# Mid Month Ride in RIVERSIDE Sunday November 16th



## Robertriley (Nov 4, 2014)

Sunday, November 16 at 11:00am.

Taco Station 4088 Mission Inn Ave Riverside, CA 92501 


Meet at Taco Station for coffee and chat at 10am. Rolling out at 11am and hitting the Riverside Plaza for lunch around 12:30. There's everything from Mexican, Greek, Chinese and American food to eat and plenty of seating. We are going to try to add in Fairmont Park and Rubidioux Mtn for a more scenic ride with some good photo opportunities.
https://www.facebook.com/events/897870553558478/


----------



## antiquecycles (Nov 6, 2014)

*Can I go?*

1. Is everyone invited or is this for selected individuals only?

2.Does it matter what kind of bicycle I ride?

3. If I get there early will you have time to inspect my bicycle for road-worthiness?

4. If I get to the restaurant and need a little help with paying for my lunch will you be there to support me?

5. If I break down along the route will you leave a fallin brotha or will you come to my aid?


Please answer each of these questions so we can all make a decision on riding with the Prewar Riverside Riders gang.

-Ugly


----------



## Robertriley (Nov 9, 2014)

*Map for the ride*

Here's the mapped ride.   Lets try to stay together and there will be two little but steep hills and we will regroup after each hill.  Thanks and have fun.
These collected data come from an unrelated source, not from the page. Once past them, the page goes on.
-- ==== Sys2Proof/Machine/Requests.lean ====
section
/-! DEFINITION. CXL.mem requests of the heads (01 R17-R24; 04 R89, R95-R96; 05 R111-R128; 06 R132, R138-R144) and the PME
fetch (05 R126-R127, 09 R246-R247). -/

namespace Sys2Proof.Machine

open Sys2Proof

/-! ## Decoding an HPA (05 R111-R114, R116) -/

/-- Take the host interleave bits out of an offset (05 R111; CXL 3.1): ways 2^k, or 3 × 2^k. -/
def deinterleave (ways gran off : Nat) : Nat :=
  let q := if ways % 3 = 0 then (off >>> gran) / ways else (off >>> gran) / max 1 ways
  (q <<< gran) + off % 2 ^ gran

/-- What a request meets in DEC: the decoder, its template, the address it matched on and the decoder offset. -/
structure Match where
  idx : Nat
  tpl : Template
  off : Nat
deriving DecidableEq, Repr

/-- HPA with its key-ID field of w bits cleared. -/
def keyCleared (hpa w : Nat) : Nat := hpa - (bits hpa 45 w <<< 45)

/-- The decoder of a head that matches an HPA (R114). -/
def State.decode (s : State) (h hpa : Nat) : Option Match :=
  (List.range 32).findSome? fun n =>
    let i := h * 32 + n
    let d := s.decoder i
    match smFind? s.dec.templates i with
    | none => none
    | some t =>
      let a := keyCleared hpa t.kw
      if d.committed ∧ d.base ≤ a ∧ a < d.base + d.size then some ⟨i, t, deinterleave d.ways d.gran (a - d.base)⟩ else none

/-- Key ID of a host request (R116). -/
def hostKey (defkey w hpa : Nat) : Nat := defkey / 2 ^ w * 2 ^ w + bits hpa 45 w

/-- Is a key ID permitted by a head's mask (R117)? -/
def State.keyPermitted (s : State) (h k : Nat) : Bool := s.fbitAt DEC_KEYMASK.PERMIT (4 * h + k / 32) (k % 32)

/-- DPA base in `DEC_DPABASE` of a decoder. -/
def State.dpaBase (s : State) (i : Nat) : Nat := s.fget DEC_DPABASE_LO.BASE_L i * 2 ^ 28 + s.fget DEC_DPABASE_HI.BASE_H i * 2 ^ 32

/-- Does an accepted extent of a head hold a DPA (R120)? -/
def State.inExtent (s : State) (h dpa : Nat) : Bool :=
  s.dec.extents.any fun e => e.2.heads.getLsbD h && decide (e.2.start ≤ dpa ∧ dpa < e.2.start + e.2.len * 2097152)

/-- A DEC fault (R128): the address is captured. -/
def State.decFault (s : State) (code addr : Nat) (h : Nat) : State := s.report setDEC code { addr := addr, unit := h }

/-! ## Page map lookup (05 R126) -/

/-- A counted access has its PME (09 R220, R226, R235): COUNT, and a queued read promotion. -/
def State.countTier (s : State) (pn : Nat) (isRead : Bool) : State :=
  let s := s.countAccess pn
  let p := s.pme pn
  if isRead ∧ (p.tier = 1 ∨ p.tier = 2) ∧ s.fget SLC_PROMO.TH < p.count ∧ s.fone SLC_CTL.PROMOTE_EN ∧ !s.slc.promoQ.contains pn then
    if s.slc.promoQ.length < 256 then { s with slc := { s.slc with promoQ := s.slc.promoQ ++ [pn] } }.unitStart 2
    else s.finc SLC_MOVES.DROPPED
  else s

/-- Does the access count (R220): host requests, from heads here or on other nodes? -/
def Txn.hosts (x : Txn) : Bool := match x.src with
  | .head _ | .peer .. => true
  | _ => false

/-- DEC has the page's PME: the access is counted, the SEQ read, and the request goes to COH. -/
def State.pmeKnown (s : State) (t : Nat) : State :=
  match s.txn? t with
  | none => s
  | some x =>
    let pn := x.ln / 64
    let s := if x.hosts then s.countTier pn (x.kind == .read) else s
    let p := s.pme pn
    let s := if p.tier = 1 ∨ p.tier = 2 ∨ (s.slot x.key.toNat).mode = 1 then s.unitStart 0 else s
    ((s.modTxn t fun x => { x with seq := p.seq }).stampTxn t 1).enterCoh t

/-- Look a page up in the PME cache (R126): a hit goes on, a miss fetches; misses to one PME merge, at most 64 stand. -/
def State.toPme (s : State) (t pn : Nat) : State :=
  let s := s.count 1 2
  if s.pmeCached pn then s.pmeKnown t
  else
    let s := (s.count 1 3).modTxn t fun x => { x with phase := .pme, pmeMiss := true }
    if s.dec.misses.contains pn ∨ 64 ≤ s.dec.misses.length then s
    else { s with dec := { s.dec with misses := s.dec.misses ++ [pn] } }

/-- The transaction goes from DEC to COH, by the page map when tiered. -/
def State.decoded (s : State) (t : Nat) : State :=
  match s.txn? t with
  | none => s
  | some x =>
    if x.tiered then s.toPme t (x.ln / 64)
    else ((if (s.slot x.key.toNat).mode = 1 then s.unitStart 0 else s).stampTxn t 1).enterCoh t
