-- ==== Sys2Proof/Machine/Wake.lean ====
section
/-! DEFINITION. The end of a wake step, and the service of what waited for the wake (14 R348, R351-R354, R358, R361-R363). -/

namespace Sys2Proof.Machine

open Sys2Proof

/-! ## Held work (R358) -/

/-- A command that waited is served on its path, if a head's link has not gone meanwhile. -/
def State.viaPath (s : State) (p : Path) (f : State → State) : State :=
  match p with
  | .head h => if s.linkReady h.val then f s else s
  | _ => f s

/-- A command of a path, or of the TAP, that waited for the wake is served. -/
def State.serveCmd (s : State) (c : Instr) : State :=
  match c with
  | .warmReset p => s.viaPath p (warmReset p)
  | .marginGo p => s.viaPath p (marginGo p)
  | .cutStream p image => s.viaPath p (cutStream p image)
  | .cutApplyLive p image => s.viaPath p (cutApplyLive p image)
  | .cutWriteSlot p image slotB flashOk => s.viaPath p (cutWriteSlot p image slotB flashOk)
  | .cutAdvance p => s.viaPath p (cutAdvance p)
  | .cutRecut p => s.viaPath p (cutRecut p)
  | .cutRead p => s.viaPath p (cutRead p)
  | .boardWrite p record => s.viaPath p (boardWrite p record)
  | .dmcCalRecal p => s.viaPath p (dmcCalRecal p)
  | .dmcTestGo p rank pattern => s.viaPath p (dmcTestGo p rank pattern)
  | .dmcSpareGo p from_ => s.viaPath p (dmcSpareGo p from_)
  | .pprSoft p ch sub rank bank row ok => s.viaPath p (repair true p ch sub rank bank row ok)
  | .pprHard p ch sub rank bank row ok => s.viaPath p (repair false p ch sub rank bank row ok)
  | .drwPause p d rings => s.viaPath p (drwPause p d rings)
  | .witFormat p => s.viaPath p (witFormat p)
  | .hdmCommit h n base size ways gran lock => s.viaPath (.head h) (hdmCommit h n base size ways gran lock)
  | .hdmUncommit h n => s.viaPath (.head h) (hdmUncommit h n)
  | .addDcResponse h start len drawer => s.viaPath (.head h) (addDcResponse h start len drawer)
  | .releaseDcResponse h start => s.viaPath (.head h) (releaseDcResponse h start)
  | .pmeTurnOff h => s.viaPath (.head h) (pmeTurnOff h)
  | .initiateFlr h => s.viaPath (.head h) (initiateFlr h)
  | .bmeClear h => s.viaPath (.head h) (bmeClear h)
  | .msixUnmask h v => s.viaPath (.head h) (msixUnmask h v)
  | .doeAbort h => s.viaPath (.head h) (doeAbort h)
  | .doeDiscovery h index => s.viaPath (.head h) (doeDiscovery h index)
  | .cxlTableAccess h handle lenBytes => s.viaPath (.head h) (cxlTableAccess h handle lenBytes)
  | .msPowerGateOff p => s.viaPath p (msPowerGateOff p)
  | .xtsUnfence p e d => s.viaPath p (xtsUnfence p e d)
  | .inlIeWrite p val => s.viaPath p (inlIeWrite p val)
  | .keyLoad p w => s.viaPath p (keyLoad p w)
  | .keyFree p k => s.viaPath p (keyFree p k)
  | .keyQuery p k => s.viaPath p (keyQuery p k)
  | .pmuFreeze p on => s.viaPath p (pmuFreeze p on)
  | .pmuClear p => s.viaPath p (pmuClear p)
  | .pmuCtrWrite p n val => s.viaPath p (pmuCtrWrite p n val)
  | .pmuCycRead p => s.viaPath p (pmuCycRead p)
  | .dyePop p => s.viaPath p (Sys2Proof.Machine.dyePop p)
  | .dyeSeedWrite p seed => s.viaPath p (dyeSeedWrite p seed)
  | .powerStateWrite h st => s.viaPath (.head h) (powerStateWrite h st)
  | .prsUnfence p e d => s.viaPath p (prsUnfence p e d)
  | .prsHcacheFlush p => s.viaPath p (prsHcacheFlush p)
  | .decPmecFlush p => s.viaPath p (decPmecFlush p)
  | .configWrite h off val be => s.viaPath (.head h) (configWrite h off val be)
  | .memRead h hpa mv ideOk => s.viaPath (.head h) (memRead h hpa mv ideOk)
  | .memWrite h hpa mv data ideOk => s.viaPath (.head h) (memWrite h hpa mv data ideOk)
  | .partialWrite h hpa mv data be ideOk => s.viaPath (.head h) (partialWrite h hpa mv data be ideOk)
  | .memWriteback h hpa mv data => s.viaPath (.head h) (memWriteback h hpa mv data)
  | .memClnEvct h hpa => s.viaPath (.head h) (memClnEvct h hpa)
  | .keyRetire p k ranges => s.viaPath p (keyRetire p k ranges)
  | .cohKwalkGo p k => s.viaPath p (cohKwalkGo p k)
  | .secNonce p => s.viaPath p (secNonce p)
  | .dbgUnlock p t => s.viaPath p (dbgUnlock p t)
  | .dbgLock p => s.viaPath p (dbgLock p)
  | .secDbgLock p => s.viaPath p (secDbgLock p)
  | .lcTransition p t => s.viaPath p (lcTransition p t)
  | .ownerEnroll p slot digest t => s.viaPath p (ownerEnroll p slot digest t)
  | .ownerRevoke p t => s.viaPath p (ownerRevoke p t)
  | .fwAdvance p => s.viaPath p (fwAdvance p)
  | .fwWriteSlot p image slotB flashOk => s.viaPath p (fwWriteSlot p image slotB flashOk)
  | .secDbgvoteWrite p v => s.viaPath p (secDbgvoteWrite p v)
  | .spnPctlRetry p port => s.viaPath p (spnPctlRetry p port)
  | .spnPctlWiden p port => s.viaPath p (spnPctlWiden p port)
  | .spnPctlHold p port on => s.viaPath p (spnPctlHold p port on)
  | .getVersion p r => s.viaPath p (getVersion p r)
  | .getCapabilities p r => s.viaPath p (getCapabilities p r)
  | .negotiateAlgorithms p r => s.viaPath p (negotiateAlgorithms p r)
  | .getDigests p r => s.viaPath p (getDigests p r)
  | .getCertificate p r => s.viaPath p (getCertificate p r)
  | .challenge p r => s.viaPath p (challenge p r)
  | .getMeasurements p r => s.viaPath p (getMeasurements p r)
  | .keyExchange p r => s.viaPath p (keyExchange p r)
  | .finish p sid r => s.viaPath p (finish p sid r)
  | .heartbeat p sid => s.viaPath p (heartbeat p sid)
  | .keyUpdate p sid r => s.viaPath p (keyUpdate p sid r)
  | .endSession p sid => s.viaPath p (endSession p sid)
  | .vendorDefinedRequest p sid memStream start => s.viaPath p (vendorDefinedRequest p sid memStream start)
  | .drwBindWrite p d h pasid => adminWrite (.drwBindWrite p d h pasid) p d (fun s => s.bindDrawer d.val h.val pasid.toNat) s
  | .drwUnbind p d => adminWrite (.drwUnbind p d) p d (fun s => s.unbindWrite d.val) s
  | .drwLimitWrite p d val => adminWrite (.drwLimitWrite p d val) p d (fun s => s.limitWrite d.val val.toNat) s
  | .drwVecWrite d val => pageWrite (.drwVecWrite d val) d (fun s => s.vecWrite d.val val.toNat) s
  | .interruptEntryUnmask d e => pageWrite (.interruptEntryUnmask d e) d (fun s => s.entryUnmask d.val e.val) s
  | .drwResetGo (some q) d => adminWrite (.drwResetGo (some q) d) q d (fun s => s.resetGo d.val) s
  | .drwResetGo none d => pageWrite (.drwResetGo none d) d (fun s => s.resetGo d.val) s
  | .drwRingEnable d r => pageWrite (.drwRingEnable d r) d (fun s => s.ringEnable d.val r.val) s
  | .drwRingDisable d r => pageWrite (.drwRingDisable d r) d (fun s => s.ringDisable d.val r.val) s
  | .doorbellSqTail d r v => pageWrite (.doorbellSqTail d r v) d (fun s => s.sqDoorbell d.val r.val v.toNat) s
  | .doorbellCqHead d r v => pageWrite (.doorbellCqHead d r v) d (fun s => s.cqDoorbell d.val r.val v.toNat) s
  | .drwResume d r => pageWrite (.drwResume d r) d (fun s => s.ringResume d.val r.val) s
  | .fltAck p set bits => fltWrite (.fltAck p set bits) p set.val (fltAck set bits) s
  | .fltRecovRelease p set => fltWrite (.fltRecovRelease p set) p set.val (fltRecovRelease set) s
  | .fltFirstRearm p set => fltWrite (.fltFirstRearm p set) p set.val (fltFirstRearm set) s
  | .witRead p first count => witServe (.witRead p first count) p (witRead p first count) s
  | .witInfo p => witServe (.witInfo p) p (witInfo p) s
  | .lowHalfRead p off => lowHalfRead p off s
  | .registerWrite p off wide full val => registerWrite p off wide full val s
  | .regRead off wide => regRead off wide s
  | .regWrite off wide val => regWrite off wide val s
  | .token t => s.tapHeldGo tapToken fun s => (s.unlockToken t).2
  | .nonce => s.tapHeldGo tapNonce State.drawNonce
  | .bdbg => s.tapHeldGo tapBdbg fun s => s.modSec fun x => { x with bdbg := true }
  | _ => s
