/-- The Witness engine (16 R392-R402): a window of 1 ms closes, or writes a BURST record of what it counted; the ring in flash takes staged records up to the end of a page, and a page that
fails twice marks its sector bad; an input loss begins the commit; WIT_READ and WIT_INFO answer a management path, or the sideband from the Wellhead before the Bench is up; WIT_FORMAT empties
the log in BLANK and MANUFACTURE. -/
def Obligations.WitnessLog : Prop :=
  (∀ (set : Fin 31) (cls : Fin 16) (w : WitWin) (s : State), smFind? s.wit.windows (blockOf set.val * 32 + cls.val) = some w → w.first = none → s.elapsed
    w.from_ (msT 1) = true →
    exec (.witnessWindowEnd set cls) s = .next { s with out := [], wit := { s.wit with windows := smDel s.wit.windows (blockOf set.val * 32 + cls.val) } }) ∧
  (∀ (set : Fin 31) (cls : Fin 16) (w : WitWin) (r : WitRec) (s : State), smFind? s.wit.windows (blockOf set.val * 32 + cls.val) = some w → w.first = some r →
    s.elapsed w.from_ (msT 1) = true → s.wit.staging.length < 128 → ∃ t, exec (.witnessWindowEnd set cls) s = .next t ∧
    t.wit.windows = smSet s.wit.windows (blockOf set.val * 32 + cls.val) { from_ := s.wclk } ∧
    t.wit.staging = s.wit.staging ++ [s.witStamp { r with kind := 1, count := min 0xFFFF w.count }] ∧ t.fget WIT_SEQ.SEQ = (s.fget WIT_SEQ.SEQ + 1) % 2 ^
      WIT_SEQ.SEQ.width ∧
    t = { s with out := [], regs := t.regs, wit := t.wit } ∧ RegsSame [WIT_SEQ.SEQ] s t) ∧
  (∀ (n : Nat) (s : State), s.wit.erasing = some n → ∃ t, exec .sectorEraseComplete s = .next t ∧ t.wit.erased = s.wit.erased ++ [n] ∧ t.wit.erasing ≠ some n ∧
    t.wit.staging = s.wit.staging ∧ t = { s with out := t.out, wit := t.wit }) ∧
  (∀ (r2 : Bool) (s : State), s.witReady = true → s.wit.lost = [] → ∃ t, exec (.pageProgramComplete true r2) s = .next t ∧ .witProgram (s.fget WIT_HEAD.SLOT) ∈
    t.out ∧
    t.wit.staging = s.wit.staging.drop (min (4 - s.fget WIT_HEAD.SLOT % 4) s.wit.staging.length) ∧
    t.fget WIT_HEAD.SLOT = (s.fget WIT_HEAD.SLOT + min (4 - s.fget WIT_HEAD.SLOT % 4) s.wit.staging.length) % 524288 ∧ t.fget WIT_LOST.PROGFAIL = s.fget
      WIT_LOST.PROGFAIL ∧
    t = { s with
      out := t.out, regs := t.regs, heads := t.heads, wit := t.wit, flt := t.flt, boot := { s.boot with fatal := t.boot.fatal }
      spn := { s.spn with withdrawn := t.spn.withdrawn, ageSeq := t.spn.ageSeq, links := t.spn.links } }) ∧
  (∀ s : State, s.witReady = true → ∃ t, exec (.pageProgramComplete false false) s = .next t ∧ s.fget WIT_HEAD.SLOT / 64 ∈ t.wit.bad ∧
    t.fget WIT_LOST.PROGFAIL = min (2 ^ WIT_LOST.PROGFAIL.width - 1) (s.fget WIT_LOST.PROGFAIL + 2) ∧ (t.classSt setWIT 3).inFault = true ∧
    t.fget WIT_HEAD.SLOT = (s.fget WIT_HEAD.SLOT / 64 + 1) * 64 % 524288 ∧ t = { s with
      out := t.out, regs := t.regs, heads := t.heads, wit := t.wit, flt := t.flt, boot := { s.boot with fatal := t.boot.fatal }
      spn := { s.spn with withdrawn := t.spn.withdrawn, ageSeq := t.spn.ageSeq, links := t.spn.links } }) ∧
  (∀ s : State, ∃ t, exec .inputLoss s = .next t ∧ t.fget WIT_STATUS.COMMIT = (if s.wit.staging = [] then 0 else 1) ∧ t = { s with out := [], regs := t.regs } ∧
    RegsSame [WIT_STATUS.COMMIT] s t) ∧
  (∀ (p : Path) (first : Word) (n from_ : Nat) (l : List WitRec) (s : State), s.adminReady p = true → 1 ≤ n → n ≤ 1023 →
    from_ = (if first = 0xFFFFFFFF#32 then s.witOldest else max first.toNat s.witOldest) → l = (s.witAll.filter fun r => decide (from_ ≤ r.seq)).take n →
    exec (.witRead p first n) s = .next ((s.onMailbox p).reply p .success ([(l.head?.map (·.seq)).getD from_, l.length] ++ l.map witNat))) ∧
  (∀ (p : Path) (first : Word) (n : Nat) (s : State), s.adminReady p = true → n = 0 ∨ 1023 < n → exec (.witRead p first n) s = .next ((s.onMailbox p).reply p
    .invalidInput)) ∧
  (∀ (p : Path) (s : State), s.adminReady p = true → exec (.witInfo p) s = .next ((s.onMailbox p).reply p .success
    [s.witOldest, s.fget WIT_SEQ.SEQ, s.wit.staging.length, s.fget WIT_LOST.LOST, s.fget WIT_LOST.PROGFAIL, s.wit.bad.length])) ∧
  (∀ s : State, s.benchUp = false → exec (.witInfo .sideband) s = .next { s with out := [.reply .sideband .success
    [s.witOldest, s.fget WIT_SEQ.SEQ, s.wit.staging.length, s.fget WIT_LOST.LOST, s.fget WIT_LOST.PROGFAIL, s.wit.bad.length]] }) ∧
  (∀ s : State, s.admits .sideband = true → s.boot.fwRestart = false → lifecycle s.nv ≤ 1 → ∃ t, exec (.witFormat .sideband) s = .next t ∧ t.wit.flash = [] ∧
    t.wit.staging.map (·.kind) = [4] ∧ t.wit.staging.map (·.cls) = [2] ∧ t.fget WIT_SEQ.SEQ = 1 ∧ t.fget WIT_HEAD.SLOT = 0 ∧ .reply .sideband .success [] ∈
      t.out ∧
    t = { s with
      out := t.out, regs := t.regs, heads := t.heads, wit := t.wit
      pwr := { s.pwr with latched := t.pwr.latched, held := t.pwr.held, idleFrom := t.pwr.idleFrom }
        } ∧ RegsSame ([WIT_HEAD.SLOT, WIT_SEQ.SEQ] ++ pmuFlds) s t) ∧
  (∀ (h : Head) (s : State), s.admits (.head h) = true → s.boot.fwRestart = false → exec (.witFormat (.head h)) s = .next ((s.onMailbox (.head h)).reply (.head
    h) .unsupported))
http://www.mapmyride.com/routes/view/add_to_website/578545580#


----------



## Robertriley (Nov 9, 2014)

*Better link*

http://www.mapmyride.com/routes/view/578545580#


----------



## Joe Buffardi (Nov 9, 2014)

*Ride*

right on!


----------



## Robertriley (Nov 13, 2014)

*It's going to be a nice day this Sunday!*

65 degrees at 11am and topping off at 75 after lunch.  Come join us!


----------